B. _Recommendations_

 

It is recommended that a Phase II study be conducted, oriented toward the goal of developing improved algorithms for estimation, prediction and control.  It is further recommended that the Phase II effort should address the following tasks.

 

     1. Extension of the results of the Phase I study, to

        include analysis of a wider range of test cases,

        and measurement of the full set of performance

        measures identified in this study.

 

     2. Development of a broader class of algorithms,

        additional to the iterative Wald-Bartlett method

        developed in this Phase I effort.

 

     3. Extension of the algorithm to consider estimation

        problems additional to the multiple linear

        regression problem considered in the Phase I effort.

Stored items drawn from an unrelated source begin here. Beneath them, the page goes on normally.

/-- The engine takes an event, and its reports are handed over. -/
def State.runEngine (s : State) (f : Engine → Engine × List Report) : State :=
  (s.setEngine (f s.engine).1).handAll (f s.engine).2

/-- A report is an abort request for this work. -/
def Report.isAbortOf (w : Work) (r : Report) : Bool := decide (r = .abortRequest w)

/-- Abort requests still on their way for a message that has left the bus are dropped: they name no later message
(R70; assumption log 13). -/
def State.dropAborts (s : State) (w : Work) : State :=
  s.setHanded (s.handed.filter fun r => !r.isAbortOf w)

/-- A report as it stands once the bay has been granted a new identity read: a release report and an identity read's ending
report of that bay are of an earlier message (R87, R133; assumption log 18). -/
def Report.beforeRead (b : BayNo) (r : Report) : Report :=
  match r with
  | .release c x => .release c (x || decide (c = b))
  | .identityEnding c x n l y => .identityEnding c x n l (y || decide (c = b))
  | r => r

/-- The reports on their way are of messages before the bay's new identity read (R87, R133; assumption log 18). -/
def State.beginRead (s : State) (b : BayNo) : State := s.setHanded (s.handed.map (Report.beforeRead b))

/-- The bytes of an offer are stored in the job's blocks, from data byte bytes-in onward (R60, R66, R67). -/
def State.storeOffer (s : State) : State :=
  match s.engine.work with
  | some (.job j) => s.setPool (poolStore s.jobs.pool (s.slot j).blocks s.engine.bytesIn s.engine.received)
  | _ => s

/-- An offer that stands before the engine is examined (R56). -/
def State.takeOffer (s : State) : State :=
  if s.engine.offered then s.storeOffer.runEngine fun e => e.examine s.busConfig else s

end Sys2Proof.Machine
end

        Consideration should be given to developing fast,

        robust methods for the full range of problems

        currently addressed by least-squares methods,

        such as multivariate analysis of variance and

        time series analysis procedures (currently done

        by Box-Jenkins, Kalman filter, and state-space

        methods).

 

     4. Analyze the theoretical numerical and statistical

        properties of candidate algorithms, such as

        convergence conditions and consistency.

 

If successful, it is expected that there would be a substantial military and non-military demand for a statistical estimation computer program package based on the improved methods.  With respect to military applications, such methods offer the potential for fast, fail-safe processing of tracking and sensor exploitation data.  With respect to non-military applications, the methods are much more "user-friendly" than the least-squares method, in that the user would be protected from catastrophic failures, and would not need to understand matrix algebra concepts such as linear dependencies, singularities, and numerical stability problems in matrix inversion, to be assured of successful application of the procedures.  In view of the large number of persons involved in data analysis, and the growing use of microcomputers, the development of such methods is considered to be a very significant contribution to the field of data analysis.

 

The determination that the iterative Wald-Bartlett method avoided the catastrophic failure problem of the classical least-squares method was serendipitously discovered during the course of the Phase I investigation.  Since this property of the algorithm is judged to be probably more important than speed in many applications, it is recommended that the title of the Phase II study be changed from "Fast Algorithms for Estimation, Prediction and Control," to "Improved Algorithms for Estimation, Prediction and Control."

 

Reduction of the danger of obtaining wrong answers from regression analyses represents an area of potentially great benefit, to a wide class of data analysts.  The original concept of this study was to develop fast algorithms, primarily for real-time applications such as tracking, sensor exploitation, or industrial process control.  Those applications, while important, concern relatively few data analysts.  The discovery of the robustness of the iterative Wald-Bartlett algorithm, however, could have substantial impact for a wide class of data analysts.  For example, a typical logistics application involves the determination of parametric cost estimating relationships.  These relationships are estimated by linear regression analysis.  Since the models developed are empirical in nature, they involve the analysis of a large number of cost-related variables.  The presence of a linear dependency in the data, or the occurrence of a roundoff-error-caused matrix inversion failure caused by high correlation among some of the explanatory variables, could produce incorrect results.  The availability of "fail-safe" algorithms would benefit this and many other similar applications.  In view of the substantial amount of funds expended by the Office of Naval Research on parametric cost analysis and other data analysis, the benefits of improved estimation methods would be substantial.